No, thats not what I ment and sorry if I was unclear. Its not that secularism is necessarily more "correct" its that religious laws are just that, religious laws. If we adopt too much religion into law, which religion do we choose? Hindu, fundamental Protestant Christian, Fanatical Islam, other Islam sects, Sufi, Roman Catholic, Judiasim etc...........

If we were to agree that we should adopt Christian laws, which ones? The Roman Catholic Bible has differences from some Protestant bibles. The Episcopalians teach a religion a lot different than some of the southern evangelical Christian churches. Within the international Episcopal church there are real differences with the African Bishhops threatening to remove the American church from the Anglican fold becase they ordained a gay Bishop. When the Episcopal church started ordaining women, some of the priests went tothe Episcopal Catholic church as it doesn't allow woman priests.

That is the crux of my religious issue. Who's laws do we adopt? I don't want the Talliban telling me how to live (or the Morale Majority), but they have religious laws. Keep your religious laws to yourself, live what your sect says, but don't make me live that way.

As to the laws of the US, yes they include laws passed by religious Americans through the democratic process (I know, we are a Republic, not a true Democracy) but they don't necessisarily include specific religious laws, ie we are not forced to eat kosher or woman are not forced to cover their faces for example.

It seems like each religion or at least some members think that their religion is the only true religion with the Pope saying only Roman Catholics can go to heaven or certain Protestant Ministers saying the Pope is not Christian and will go to hell). I like laws passed in our fashion which at least tries to seperate church and state.

(The US was not founded as a Christian country, look at how many of the founders were not at all religious in the standard evangelical sense. Two very famous are Jefferson and Franklin who were not at all religious).


----------



## omairp (Aug 21, 2006)

MichaelS said:


> If we adopt too much religion into law, which religion do we choose? Hindu, fundamental Protestant Christian, Fanatical Islam, other Islam sects, Sufi, Roman Catholic, Judiasim etc...........

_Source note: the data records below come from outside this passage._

-- ==== Sys2Proof/Tests/Slice0.lean ====
section
/-! SUPPORT. Tests: ill-formed terms refused, words written out from the encodings, small steps from the spec's vectors, and a
witness for the hypotheses of every statement. -/

namespace Sys2Proof.Tests

open Sys2Proof.Machine

-- One test after another: each kernel evaluation waits for the checks before it, and waiting threads take memory.
set_option Elab.async false

/-! ### WellFormed refuses -/

theorem test_wf_refuses_literal_above_BF : (Instr.lit 0xC0#8).wf = false := by decide
theorem test_wf_accepts_literal_BF : (Instr.lit 0xBF#8).wf = true := by decide
theorem test_wf_refuses_run_of_zero : (Instr.run 0#6 0x55#8).wf = false := by decide
theorem test_wf_refuses_reserved_of_named_code : (Instr.cmdReserved 0x06#8).wf = false := by decide
theorem test_wf_accepts_reserved_07 : (Instr.cmdReserved 0x07#8).wf = true := by decide

/-! ### Words written out bit by bit from 30_encoding.md and the rows of opcode_table.json -/

/-- R61: `00vvvvvv`, `01vvvvvv`, `10vvvvvv` are literals, and take one byte. -/
theorem test_decode_literals :
    decodeToken [0b00000000#8, 0xFF#8] = .ok (.lit 0x00#8, [0xFF#8]) ∧
    decodeToken [0b01000001#8, 0xFF#8] = .ok (.lit 0x41#8, [0xFF#8]) ∧
    decodeToken [0b10111111#8, 0xFF#8] = .ok (.lit 0xBF#8, [0xFF#8]) := by decide

/-- R62: `11nnnnnn vvvvvvvv`, n 1 to 63; R64: the value byte is not a control byte. -/
theorem test_decode_runs :
    decodeToken [0b11000001#8, 0b11000101#8, 0x00#8] = .ok (.run 1#6 0xC5#8, [0x00#8]) ∧
    decodeToken [0b11010000#8, 0b00000001#8] = .ok (.run 16#6 0x01#8, []) ∧
    decodeToken [0b11111111#8, 0b01000001#8] = .ok (.run 63#6 0x41#8, []) := by decide

/-- R63: `11000000 vvvvvvvv` is `RUN0`. -/
theorem test_decode_run0 : decodeToken [0b11000000#8, 0x55#8] = .ok (.run0 0x55#8, []) := by decide

/-- R72, R89: a marker with no value byte. -/
theorem test_decode_mark :
    decodeToken [0b11000101#8] = .ok (.mark 5#6, []) ∧ decodeToken [0b11000000#8] = .ok (.mark 0#6, []) := by decide

/-- The decoder turns away the empty stream, by name. -/
theorem test_decode_refuses_no_bytes :
    decode .token [] = .error .noBytes ∧ decode .command [] = .error .noBytes := by decide

/-- R68: the six codes. -/
theorem test_decode_commands :
    [0b00000001#8, 0b00000010#8, 0b00000011#8, 0b00000100#8, 0b00000101#8, 0b00000110#8].map decodeCommand =
      [.palLoad, .rleDec, .rleEnc, .cqNear, .cqPix, .clrErr] := by decide

/-- R69: the least code of each reserved row of the table. -/
theorem test_decode_reserved_rows :
    [0b00000000#8, 0b00000111#8, 0b00001000#8, 0b00010000#8, 0b00100000#8, 0b01000000#8, 0b10000000#8].map decodeCommand =
      [.cmdReserved 0x00#8, .cmdReserved 0x07#8, .cmdReserved 0x08#8, .cmdReserved 0x10#8, .cmdReserved 0x20#8,
        .cmdReserved 0x40#8, .cmdReserved 0x80#8] := by decide

/-- R73: the expansion of `REP 100, 0x41` (S3), and of `ESC 0xC5` (S2). -/
theorem test_pseudo_tokens :
    (pseudoRep 100 0x41#8).flatMap encode = [0xFF#8, 0x41#8, 0xE5#8, 0x41#8] ∧
    encode (pseudoEsc 0xC5#8) = [0xC1#8, 0xC5#8] := by decide

theorem test_table_words :
    decodeTableWord 8 0x05 = some .cqPix ∧ decodeTableWord 8 0xC0 = some (.run0 0x00#8) ∧
    decodeTableWord 8 0x80 = some (.lit 0x80#8) ∧ decodeTableWord 16 0x07C5 = some (.run 5#6 0x07#8) := by decide

/-! ### Small states -/

/-- A field of the next state, if there is one. -/
def after {α : Type} (o : Host.Outcome State Fault Refusal) (f : State → α) : Option α :=
  match o with
  | .next t => some (f t)
  | .fault _ => none
  | .refused _ => none

/-- `RLE.DEC` about to run on a stream. -/
def decoding (bytes : List Byte) (size : Nat) : State :=
  { State.reset with
    din := Memory.putAll [] 0 bytes
    dilen := BitVec.ofNat AW bytes.length
    dsize := BitVec.ofNat AW size }

/-- `RLE.ENC` about to run on raw bytes. -/
def encoding (bytes : List Byte) : State :=
  { State.reset with
    ein := Memory.putAll [] 0 bytes
    eilen := BitVec.ofNat AW bytes.length }

/-- A palette of one colour but for one entry. -/
def paletteBut (c : Rgb) (i : Fin 256) (e : Rgb) : Palette := (Vector.replicate 256 c).set i e

/-- A pixel to quantize, with a palette. -/
def pixel (pal : Palette) (r g b a : Byte) : State :=
  { State.reset with status := 0x04#8, pal := pal, qr := r, qg := g, qb := b, qa := a }

/-- White. -/
def white : Rgb := ⟨255#8, 255#8, 255#8⟩

/-- `s` busy with a command, at a grain. -/
def busyWith (s : State) (c : Byte) (g : Grain) : State := { s.start c with params := { s.params with grain := g } }

/-! ### Steps from the vectors of 95_test_vectors.md and the examples of the rules -/

/-- R85's example. -/
theorem test_lit : after (exec (.lit 0x41#8) (decoding [0x41#8] 1)) (fun t => (t.dout, t.dipos, t.dopos)) =
    some ([(0, 0x41#8)], 1#AW, 1#AW) := by decide +kernel

/-- R86's example. -/
theorem test_run : after (exec (.run 3#6 0xAA#8) (decoding [0xC3#8, 0xAA#8] 3)) (fun t => (t.dout, t.dipos, t.dopos, t.dflags)) =
    some ([(0, 0xAA#8), (1, 0xAA#8), (2, 0xAA#8)], 2#AW, 3#AW, 0x00#8) := by decide +kernel

/-- R87's example (V14). -/
theorem test_run_clipped :
    after (exec (.run 5#6 0x07#8) (decoding [0xC5#8, 0x07#8] 3)) (fun t => (t.dout, t.dipos, t.dopos, t.dflags)) =
      some ([(0, 0x07#8), (1, 0x07#8), (2, 0x07#8)], 2#AW, 3#AW, 0x02#8) := by decide +kernel

/-- R88: two bytes consumed, nothing written, `ZRUN`. -/
theorem test_run0 : after (exec (.run0 0x55#8) (decoding [0xC0#8, 0x55#8, 0x41#8] 1)) (fun t => (t.dout, t.dipos, t.dopos, t.dflags)) =
    some ([], 2#AW, 0#AW, 0x04#8) := by decide +kernel

/-- R89: the marker consumed, nothing written, `DANGLE`. -/
theorem test_mark : after (exec (.mark 0#6) (decoding [0xC0#8] 2)) (fun t => (t.dout, t.dipos, t.dopos, t.dflags)) =
    some ([], 1#AW, 0#AW, 0x08#8) := by decide +kernel

/-- V16: clip and leftover input together. -/
theorem test_rleDec_V16 :
    after (exec .rleDec (decoding [0x41#8, 0x42#8, 0xC3#8, 0x09#8, 0x43#8] 3)) (fun t => (t.dout, t.dipos, t.dopos, t.dflags, t.status)) =
      some ([(0, 0x41#8), (1, 0x42#8), (2, 0x09#8)], 4#AW, 3#AW, 0x02#8, 0x02#8) := by decide +kernel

The religion the laws are to be based on are for the voters to decide. But it's worth pointing out that in this gay marriage debate, the above mentioned religions are all pretty consistent on their stance. Specific interpretations of different religions mary vary widely, but more often than not, the guiding tenets are quite similar, and can be useful foundation for law.



MichaelS said:


> Keep your religious laws to yourself, live what your sect says, but don't make me live that way.

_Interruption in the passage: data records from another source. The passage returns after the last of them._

-- ==== Sys2Proof/Machine/Operands.lean ====
section
/-!
DEFINITION. Machine/Operands.lean: bit fields, byte orders and small exact arithmetic on numbers (R7, R8). Registers and message fields are
held field by field as numbers; words and byte strings are put together and taken apart here, once.
-/
namespace Sys2Proof.Machine

/-- Bits [lo + width - 1 : lo] of `v` (R7). -/
def field (v lo width : Nat) : Nat := v / 2 ^ lo % 2 ^ width

/-- Bit `i` of `v`. -/
def bit (v i : Nat) : Bool := v / 2 ^ i % 2 == 1

/-- 0 or 1. -/
def b2n (b : Bool) : Nat := if b then 1 else 0

/-- `v` with bit `i` set, cleared or left alone. -/
def setBit (v i : Nat) (b : Bool) : Nat := v - (b2n (bit v i)) * 2 ^ i + b2n b * 2 ^ i

/-- `v` with bits [lo + width - 1 : lo] replaced by the low bits of `x`. -/
def putField (v lo width x : Nat) : Nat := v - field v lo width * 2 ^ lo + x % 2 ^ width * 2 ^ lo

/-- The number of set bits among the low `n` bits of `v`. -/
def popCount (v : Nat) : Nat → Nat
  | 0 => 0
  | n + 1 => b2n (bit v n) + popCount v n

/-- The set bits among the low `n` bits of `v`, lowest first. -/
def bitsOf (v n : Nat) : List Nat := (List.range n).filter (bit v)

/-- `a` rounded up to a whole number of `b`, counted in `b`. -/
def ceilDiv (a b : Nat) : Nat := (a + b - 1) / b

/-- The smallest k with 2^k ≥ v, at most `fuel`. -/
def log2Ceil (v : Nat) : Nat → Nat
  | 0 => 0
  | k + 1 => if v ≤ 1 then 0 else 1 + log2Ceil ((v + 1) / 2) k

/-- The little-endian number of a byte string (R8). -/
def ofLE : List Byte → Nat
  | [] => 0
  | b :: t => b.toNat + 256 * ofLE t

/-- `n` bytes of `v`, little-endian (R8). -/
def toLE : Nat → Nat → List Byte
  | 0, _ => []
  | n + 1, v => BitVec.ofNat 8 v :: toLE n (v / 256)

/-- The big-endian number of a byte string (R8, network order). -/
def ofBE (l : List Byte) : Nat := ofLE l.reverse

/-- `n` bytes of `v`, big-endian (R8, network order). -/
def toBE (n v : Nat) : List Byte := (toLE n v).reverse

/-- The words of a byte string, 32 bits each, little-endian; a short last word is filled with zeros. -/
def wordsOf : Nat → List Byte → List Nat
  | 0, _ => []
  | k + 1, l => ofLE (l.take 4) :: wordsOf k (l.drop 4)

/-- The bytes of 32-bit words, little-endian. -/
def bytesOf (ws : List Nat) : List Byte := ws.flatMap (toLE 4)

/-- The signed number of the low `n` bits of `v` (two's complement). -/
def sext (n v : Nat) : Int := let x := v % 2 ^ n; if x < 2 ^ (n - 1) then x else (x : Int) - 2 ^ n

/-- The low `n` bits of an integer (two's complement). -/
def wrap (n : Nat) (i : Int) : Nat := (i % (2 ^ n : Int)).toNat

/-- The little-endian number of `n` bytes from offset `o`. -/
def leAt (b : List Byte) (o n : Nat) : Nat := ofLE ((b.drop o).take n)

/-- The distance a − b modulo 2^n. -/
def subMod (n a b : Nat) : Nat := (a + 2 ^ n - b % 2 ^ n) % 2 ^ n

/-- `l` with element `i` replaced; unchanged where there is none. -/
def setAt {α : Type} (l : List α) (i : Nat) (v : α) : List α := l.set i v

/-- CRC-32 of one byte on a running remainder (R4, reflected polynomial 0xEDB8_8320). -/
def crcByte (r : Nat) (b : Byte) : Nat :=
  (List.range 8).foldl (fun r _ => if r % 2 == 1 then Nat.xor (r / 2) 0xEDB88320 else r / 2) (Nat.xor r b.toNat)

/-- CRC-32 of R4: polynomial 0x04C1_1DB7 reflected, initial value and final exclusive-or 0xFFFF_FFFF. -/
def crc32 (l : List Byte) : Nat := Nat.xor (l.foldl crcByte 0xFFFFFFFF) 0xFFFFFFFF

end Sys2Proof.Machine
end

Well this is a two way street, just as you don't want religious laws you disagree with imposed on you, there are other people who don't want a secularist culture imposed on them. In many states, children are required as part of their education to learn about same sex relations, even if their parents disagree with the messages being sent. You can see on the other thread related to this pics of what was imposed on the public in Folsom, and I'm sure there are lots of parents who object to that being imposed on them and their families in a public place.

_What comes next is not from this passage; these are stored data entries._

-- ==== Sys2Proof/Machine/RegMap.lean ====
section
/-!
DEFINITION. Machine/RegMap.lean: the register map. One field constant per field of the register tables of spec/ (R34, R51 and the
register map of every chapter), with its page, offset, bit position, access type and reset value, and one row per register.
A field whose reset the spec gives no number for has reset 0 (log entry 3); a field whose value is another part of the state, or
follows the variant, is a `view` and is computed where the register is read.
-/
namespace Sys2Proof.Machine

/-- Access types of register fields (R9); RSV fields have no constant: they read zero and ignore writes. -/
inductive Acc | rw | ro | wo | w1c | w1s | rc
  deriving DecidableEq, Repr

/-- How a field's reset value is given: a number, a rule over its index (AGL_VC_CFG, ETH_DSCP_MAP, AGL_EXPECT), or a computed view. -/
inductive Rst | n (v : Nat) | vcWeight | vcBuf | dscp | aglExpect | view
  deriving DecidableEq, Repr

/-- One register field: BAR0 page number of its block's first page, offset, stride of an array register, low bit, width, access, reset. -/
structure Fld where
  page : Nat
  off : Nat
  stride : Nat
  lo : Nat
  width : Nat
  acc : Acc
  rst : Rst
  deriving DecidableEq, Repr

/-- What selects the copy of a banked register (the selector registers of the chapters). -/
inductive Bank
  | none | almCtx | thrInst | thrPwr | ariScope | lftInst | xltSpace | xltPool | clkLink | clkDomain | aglVc | cmbXs | cmbTgrp
  | ortPort | ortQp | ethShp | p2p | fltSrc | fltInst | fwcCore
  deriving DecidableEq, Repr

Just as you may feel that there are some people trying to tell you how to live, there are other people who feel they're being told how to think and feel about certain issues.


----------



## Frank aka The Minotaur (Nov 12, 2004)

omairp said:


> The religion the laws are to be based on are for the voters to decide. But it's worth pointing out that in this gay marriage debate, the above mentioned religions are all pretty consistent on their stance. Specific interpretations of different religions mary vary widely, but more often than not, the guiding tenets are quite similar, and can be useful foundation for law.


El wrongo.

_Congress shall make no law respecting an establishment of religion, or prohibiting the free exercise thereof; or abridging the freedom of speech, or of the press; or the right of the people peaceably to assemble, and to petition the Government for a redress of grievances._

https://en.wikipedia.org/wiki/First...States_Constitution#Establishment_of_religion


----------



## Wayfarer (Mar 19, 2006)

Frank aka The Minotaur said:


> El wrongo.
> 
> _Congress shall make no law respecting an establishment of religion, or prohibiting the free exercise thereof; or abridging the freedom of speech, or of the press; or the right of the people peaceably to assemble, and to petition the Government for a redress of grievances._
> 
> https://en.wikipedia.org/wiki/First...States_Constitution#Establishment_of_religion


But it did make such a law. In fact, Mormons were almost wiped out because of their religious beliefs in 'plural marriage". Now Frank, of course, has said there is a "compelling interest" is stopping polygamy. He has yet to show me this data. So my point stands, the US government has indeed made laws that limit the practice of one's religion.


----------



## Kav (Jun 19, 2005)

Laws making it a jailable offence for native americans to own,display or use native american religous objects were not ovedrturned until the 1970s


----------



## Frank aka The Minotaur (Nov 12, 2004)

Wayfarer said:


> But it did make such a law. In fact, Mormons were almost wiped out because of their religious beliefs in 'plural marriage". Now Frank, of course, has said there is a "compelling interest" is stopping polygamy. He has yet to show me this data. So my point stands, the US government has indeed made laws that limit the practice of one's religion.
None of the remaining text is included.